Barrett similarly felt that her five fellow conservatives had overreached. But she sounded a conciliatory note, writing that “this is not the time to amplify disagreement with stridency.”
So although the court was able to come together as to the result, surely a priority for Chief Justice John G. Roberts Jr., its political divisions were evident just beneath the surface. It was no kumbaya moment.
In cases of this magnitude and political stakes, the court is better off when it’s unanimous or nearly so. Kagan and Jackson, who seemed to be leaning toward reversal at oral argument, and even Sotomayor, whose inclination was less clear, thereby stepped up in the service of the court’s institutional interest. Notwithstanding their fundamental differences with the majority, their concurrences permitted the court to conclude with a feel-good paragraph noting that “All nine Members of the Court agree with that result.” They were good soldiers and team players, which may engender goodwill with Roberts going forward.
Of course, with the rock-ribbed conservatives to the chief justice’s right, there may be scant prospect of similar goodwill. The court’s right has been in lockstep on ideologically divisive matters, and there’s no reason to expect that to change.
Indeed, after last week’s decision to review the D.C. Circuit Court of Appeals’ rejection of Trump’s claim of immunity from prosecution for Jan. 6, today’s decisive ruling is a second substantial victory for the president who appointed three of the justices.
Some observers speculated that the justices would view the two Trump cases, on immunity and the 14th Amendment, as a pair that they would split. Ruling for Trump on the Colorado case and against him on the Jan. 6 prosecution would communicate a sort of neutrality.
It’s difficult to see it that way now, though. Not that the court will hold that Trump is immune from the charges growing out of his perfidious attempts to overturn the results of the 2020 eleciton. The best he can hope for is a remand to the trial court and eventual loss on the merits of his immunity claim.
But the court last week gave Trump the invaluable gift of time, suspending the proceedings in Judge Tanya Chutkan’s U.S. District Court for at least several months, leaving serious doubt as to whether the case can be tried before the election.
If the polls are to be believed, a criminal conviction would likely persuade a significant number of voters to abandon Trump.
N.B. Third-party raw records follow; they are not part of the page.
/-! ## One step of DECODE, from reset -/

/-- The outputs after one step from reset with a word presented. -/
def eventAfterStep (w : Word) : Option DecodedEvent :=
  match step (State.reset.present w) with
  | .next t => some t.event
  | .fault _ => none
  | .refused _ => none

/-- V4, corrected by C1. -/
theorem test_step_123456 : eventAfterStep 123456 = some ⟨0, 60, 36, 0, 0, 0, #v[0, 1, 226, 64]⟩ := by decide
/-- Section 2.1, "mixed". -/
theorem test_step_deadbeef :
    eventAfterStep 0xDEADBEEF = some ⟨14251, 55, 110, 3, 1, 1, #v[222, 173, 190, 239]⟩ := by decide
/-- Section 2.1, alternating words and the field boundaries. -/
theorem test_decodeEvent_vectors :
    decodeEvent 0xAAAAAAAA = ⟨10922, 85, 42, 2, 1, 0, #v[170, 170, 170, 170]⟩ ∧
    decodeEvent 0x55555555 = ⟨5461, 42, 85, 1, 0, 1, #v[85, 85, 85, 85]⟩ ∧
    decodeEvent 0x9ABCDEF0 = ⟨9903, 27, 111, 0, 0, 0, #v[154, 188, 222, 240]⟩ ∧
    decodeEvent 0x00060000 = ⟨1, 64, 0, 0, 0, 0, #v[0, 6, 0, 0]⟩ ∧
    decodeEvent 0x00000C00 = ⟨0, 1, 64, 0, 0, 0, #v[0, 0, 12, 0]⟩ ∧
    decodeEvent 0x00000018 = ⟨0, 0, 1, 2, 0, 0, #v[0, 0, 0, 24]⟩ := by decide

/-! ## PREP and RECOMBINE (sections 2.3, 2.4, P3) -/

/-- What PREP answers, as plain data: a word, or the error, or neither. -/
def prepAnswer (p : OorPolicy) (n : Numeric) : Option Word × Bool :=
  match prep p n with
  | .next w => (some w, false)
  | .fault _ => (none, true)
  | .refused _ => (none, false)

/-- The rows in the domain: 123456.75, 4294967295.9, -2147483648.9, -1.5, -0.5, -2147483647. -/
theorem test_prep_inDomain : ∀ p ∈ [OorPolicy.wrap, OorPolicy.error],
    prepAnswer p (.float false 12345675 .decimal (-2)) = (some 0x0001E240, false) ∧
    prepAnswer p (.float false 42949672959 .decimal (-1)) = (some 0xFFFFFFFF, false) ∧
    prepAnswer p (.float true 21474836489 .decimal (-1)) = (some 0x80000000, false) ∧
    prepAnswer p (.float true 3 .binary (-1)) = (some 0xFFFFFFFF, false) ∧
    prepAnswer p (.float true 1 .binary (-1)) = (some 0, false) ∧
    prepAnswer p (.integer (-2147483647)) = (some 0x80000001, false) := by decide
/-- The rows outside the domain: 2^32, -2^31 - 1, 2^40 + 5, -2^33 - 1. -/
theorem test_prep_outside :
    prepAnswer .wrap (.integer 4294967296) = (some 0, false) ∧
    prepAnswer .wrap (.integer (-2147483649)) = (some 0x7FFFFFFF, false) ∧
    prepAnswer .wrap (.integer 1099511627781) = (some 5, false) ∧
    prepAnswer .wrap (.integer (-8589934593)) = (some 0xFFFFFFFF, false) ∧
    prepAnswer .error (.integer 4294967296) = (none, true) ∧
    prepAnswer .error (.integer (-2147483649)) = (none, true) := by decide
/-- P2 and P3: 0xDEADBEEF comes back, and the source's own example values do not give 123456 (C1). -/
theorem test_recombine :
    recombineNat ⟨14251, 55, 110, 3, 1, 1⟩ = 3735928559 ∧ recombineNat ⟨0, 60, 36, 0, 0, 0⟩ = 123456 ∧
    recombineNat ⟨0, 96, 9, 0, 0, 0⟩ = 196752 := by decide

/-! ## Witnesses: each statement's hypotheses are met together -/

/-- Ports settled on a word. -/
def settledOn (w : Word) : State := State.withPorts (portOfWord w) (decodeEvent w) true 1
/-- Ports with a word driven and not settled. -/
def drivenOn (w : Word) : State := State.withPorts (portOfWord w) (decodeEvent 0) false 1

theorem witness_EncodedInstructionDecodesBack : (Instr.decode 0xDEADBEEF).wellFormed = true := by decide
theorem witness_DecodedLinesAreTheEncoding :
    decodeLines (List.replicate 32 Line.high) = .ok (.decode 0xFFFFFFFF) ∧
    decodeLines (List.replicate 32 Line.low) = .ok (.decode 0) := by decide
theorem witness_DecodeLeavesInputPortUnchanged :
    ∃ t, exec (.decode 0xFFFFFFFF) State.reset = .next t := ⟨_, rfl⟩
theorem witness_DecodeDrivesBytes_corners :
    (0 : Nat) < 32 ∧ (1 : Word) = BitVec.ofNat 32 (2 ^ 0) ∧ 31 < 32 ∧ (0x80000000 : Word) = BitVec.ofNat 32 (2 ^ 31) := by
  decide
theorem witness_DecodeDrivesAmplitude_bit31 : (0x80000000 : Word).getLsbD 31 = true := by decide
theorem witness_FieldIsMaskedShiftedAndZeroExtended :
    OutPort.isField .amplitude = true ∧ OutPort.isField .x_coordinate = true ∧ OutPort.isField .y_coordinate = true ∧
    OutPort.isField .ccd_number = true ∧ OutPort.isField .fatal_flag = true ∧ OutPort.isField .warning_flag = true := by
  decide
theorem witness_FieldMasksPartitionTheWord :
    OutPort.isField .amplitude = true ∧ OutPort.isField .x_coordinate = true ∧ OutPort.amplitude ≠ .x_coordinate := by
  decide
/-- Also for EveryWordAndEveryFieldValueIsLegal: the two ends of every bound. -/
theorem witness_RecombineInvertsDecode :
    EventFields.inBounds ⟨0, 0, 0, 0, 0, 0⟩ = true ∧ EventFields.inBounds ⟨16383, 127, 127, 3, 1, 1⟩ = true := by decide
theorem witness_DecodeIsABijection :
    (decodeEvent 0xDEADBEEF).fields = (decodeEvent 0xDEADBEEF).fields ∧
    EventFields.inBounds ⟨14251, 55, 110, 3, 1, 1⟩ = true := by decide
theorem witness_EveryWordBitIsInExactlyOneField : (0 : Nat) < 32 ∧ 31 < 32 := by decide
theorem witness_FlippingAWordBit : (0 : Nat) < 32 ∧ 31 < 32 ∧ (0 : Nat) < OutPort.width .warning_flag := by decide
theorem witness_StepRunsTheInstructionOnTheInputPort :
    (decodePort (drivenOn 7).word_i = .ok (.decode 7) ∧ (Instr.decode 7).wellFormed = true) ∧
    decodePort State.reset.word_i = .error .notTwoState := by decide
theorem witness_FetchedTableWordIsWhatStepRuns : (32 : Nat) ≤ 32 ∧ 0 ≤ 32 := by decide
theorem witness_StepKeepsPortsConsistent : ∃ t, step (drivenOn 0x80000001) = .next t := ⟨_, rfl⟩
theorem witness_HostProgramsKeepPortsConsistent :
    State.reset.consistent = true ∧
    ∃ h', hostRun .wrap [.present 5, .hold] { block := State.reset, values := [] } = .next h' :=
  ⟨by decide, _, rfl⟩
theorem witness_SettledOutputsAreOfOneWord :
    State.reset.consistent = true ∧
    ∃ h', hostRun .error [.present 0xFFFFFFFF, .hold] { block := State.reset, values := [] } = .next h' ∧
      h'.block.settled = true :=
  ⟨by decide, _, rfl, rfl⟩
theorem witness_OnlyTwoStateInputsAreAdmitted :
    ∃ l ∈ State.reset.word_i.toList, l ≠ .low ∧ l ≠ .high := by decide
theorem witness_SettledOutputsDependOnTheInputPortAlone :
    (drivenOn 9).word_i = (settledOn 9).word_i ∧ ∃ t, step (drivenOn 9) = .next t := ⟨rfl, _, rfl⟩
theorem witness_SteppingAgainChangesNothing : ∃ t, step (drivenOn 0) = .next t := ⟨_, rfl⟩
theorem witness_SettledPorts :
    (settledOn 0xFFFFFFFF).consistent = true ∧ (settledOn 0xFFFFFFFF).settled = true ∧
    (settledOn 0xFFFFFFFF).word_i = portOfWord 0xFFFFFFFF := by decide
theorem witness_EarlySampleIsAFreeDraw :
    (drivenOn 3).word_i = portOfWord 3 ∧ (drivenOn 3).settled = false := by decide
theorem witness_InputChangeUnsettlesUntilHeldStable :
    portOfWord 1 = (settledOn 1).word_i ∧ portOfWord 2 ≠ (settledOn 1).word_i ∧ portOfWord 2 = portOfWord 2 := by decide
theorem witness_SettledOutputsChangeOnlyWithTheInput :
    (settledOn 6).consistent = true ∧ (settledOn 6).settled = true ∧
    ∃ h', hostStep .error .sample { block := settledOn 6, values := [] } = .next h' ∧
      h'.block.word_i = (settledOn 6).word_i :=
  ⟨by decide, by decide, _, rfl, rfl⟩
/-- The same statement with the block's own step, and with the word driven again that is there. -/
theorem witness_SettledOutputsChangeOnlyWithTheInput_hold_and_present :
    (∃ h', hostStep .error .hold { block := settledOn 6, values := [] } = .next h' ∧
      h'.block.word_i = (settledOn 6).word_i) ∧
    ∃ h', hostStep .error (.present 6) { block := settledOn 6, values := [] } = .next h' ∧
      h'.block.word_i = (settledOn 6).word_i :=
  ⟨⟨_, rfl, rfl⟩, _, rfl, by decide⟩
/-- The clauses of R82 at their boundaries: no integer part, the two ends of the domain, one beyond each end. -/
theorem witness_PrepReducesModuloTwoToThe32 :
    trunc? .nan = none ∧ trunc? (.integer (-2147483648)) = some (-2147483648) ∧
    trunc? (.integer 4294967295) = some 4294967295 ∧ trunc? (.integer (-2147483649)) = some (-2147483649) ∧
    trunc? (.integer 4294967296) = some 4294967296 := by decide
theorem witness_NonFiniteValuesAreRefused : Numeric.nan = .nan ∧ Numeric.posInf = .posInf ∧ Numeric.negInf = .negInf := by
  decide
theorem witness_PrepPreimagesOfEveryWord : inDomain (-2147483648) = true ∧ inDomain 4294967295 = true := by decide
/-- One beyond each end of the domain. -/
theorem witness_OutOfRangeInput :
    trunc? (.integer 4294967296) = some 4294967296 ∧ (4294967296 < (-2147483648 : Int) ∨ (4294967295 : Int) < 4294967296) ∧
    trunc? (.integer (-2147483649)) = some (-2147483649) ∧
    ((-2147483649 : Int) < -2147483648 ∨ (4294967295 : Int) < -2147483649) := by
  decide
theorem witness_HostDecodeEndsInRecordOrError :
    trunc? (.integer (-1)) = some (-1) ∧ inDomain (-1) = true ∧
    trunc? (.integer 4294967296) = some 4294967296 ∧ inDomain 4294967296 = false := by decide
theorem witness_HostProgramRunsTheSourcesDecode : prep .error (.integer (-1)) = .next 0xFFFFFFFF := rfl
theorem witness_InstancesDecodeIndependently :
    (∃ t, stepAll [drivenOn 1, drivenOn 2] = .next t) ∧ [drivenOn 1, drivenOn 2][1]? = some (drivenOn 2) ∧
    (∀ s ∈ [drivenOn 1, drivenOn 2], s.inputReady = true) ∧ ∃ t, stepAt 1 [drivenOn 1, drivenOn 2] = .next t :=
  ⟨⟨_, rfl⟩, rfl, by decide, _, rfl⟩
theorem witness_DecodesOfDifferentInstancesCommute :
    (0 : Nat) ≠ 1 ∧ (∃ a, stepAt 0 [drivenOn 1, State.reset.present 2] = .next a) ∧
    ∃ b, stepAt 1 [drivenOn 1, State.reset.present 2] = .next b :=
  ⟨by decide, ⟨_, rfl⟩, _, rfl⟩

end Sys2Proof.Tests
end

section
/-! PROOFS. The encoding of the word: its one row, the field layout, and the values the fields can take. -/

namespace Sys2Proof.Machine

/-! ## DECODE's event -/

/-- Whatever state DECODE answers, its outputs are the decode of the word. -/
theorem event_of_exec_decode {w : Word} {s t : State} (h : exec (.decode w) s = .next t) :
    t.event = decodeEvent w := by
  rw [exec_decode] at h
  injection h with h
  rw [← h, State.driveOutputs_event]

/-! ## An output is a contiguous piece of the word -/

theorem OutPort.low_add_width_le (p : OutPort) : p.low + p.width ≤ 32 := by
  cases p with
  | byte k => simp only [OutPort.low, OutPort.width]; omega
  | amplitude | x_coordinate | y_coordinate | ccd_number | fatal_flag | warning_flag => decide

theorem OutPort.width_pos (p : OutPort) : 0 < p.width := by
  cases p <;> exact Nat.succ_pos _

/-- R64's formula, for every output port: the masked word, shifted down. -/
theorem OutPort.read_eq_mask_shift (p : OutPort) (w : Word) :
    p.read (decodeEvent w) = (w &&& p.mask) >>> p.low := by
  apply BitVec.eq_of_getLsbD_eq
  intro j _
  rw [OutPort.read_bit]
  exact (maskShift_bit w p.low p.width j p.low_add_width_le).symm

theorem OutPort.read_eq_extractLsb' (p : OutPort) (w : Word) :
    p.read (decodeEvent w) = (w.extractLsb' p.low p.width).setWidth 32 := by
  apply BitVec.eq_of_getLsbD_eq
  intro j hj
  rw [OutPort.read_bit, BitVec.getLsbD_setWidth, BitVec.getLsbD_extractLsb']
  simp [hj]

/-- As a number, every output is R9's slice of the word. -/
theorem OutPort.read_toNat (p : OutPort) (w : Word) :
    (p.read (decodeEvent w)).toNat = slice w (p.low + p.width - 1) p.low := by
  have hle := p.low_add_width_le
  have hwidth : p.low + p.width - 1 - p.low + 1 = p.width := by have := p.width_pos; omega
  rw [OutPort.read_eq_extractLsb', BitVec.toNat_setWidth_of_le (by omega), BitVec.extractLsb'_toNat, slice, hwidth,
    Nat.shiftRight_eq_div_pow]

/-! ## Which output bit carries a given word bit -/

/-- Two positions that agree in every word are one position. -/
theorem word_bit_eq_forall_iff {i k : Nat} (hk : k < 32) :
    (∀ w : Word, w.getLsbD i = w.getLsbD k) ↔ i = k := by
  constructor
  · intro h
    have hik := h (BitVec.twoPow 32 k)
    simp only [BitVec.getLsbD_twoPow, hk, decide_true, Bool.true_and, decide_eq_true_eq] at hik
    exact hik.symm
  · rintro rfl w
    rfl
That means the court’s decision to enter the fray and delay the case — when it could have let the D.C. Circuit’s thorough, bipartisan opinion stand — is probably the most important assist it could have given to Trump’s campaign.
Moreover, while the court acted with some dispatch in the immunity case, it was nowhere near as quick as in other exigent cases. That includes the one it decided Monday, rushing to clarify the electoral landscape just in time for Colorado and other states to vote on Super Tuesday.
There’s plenty of room for debate as to why the court acted as it did in each case. But there’s no doubt about the impact. Should the country awaken on Nov. 6 to the horrifying prospect of a second Trump presidency, history will record that the Supreme Court played a critical role.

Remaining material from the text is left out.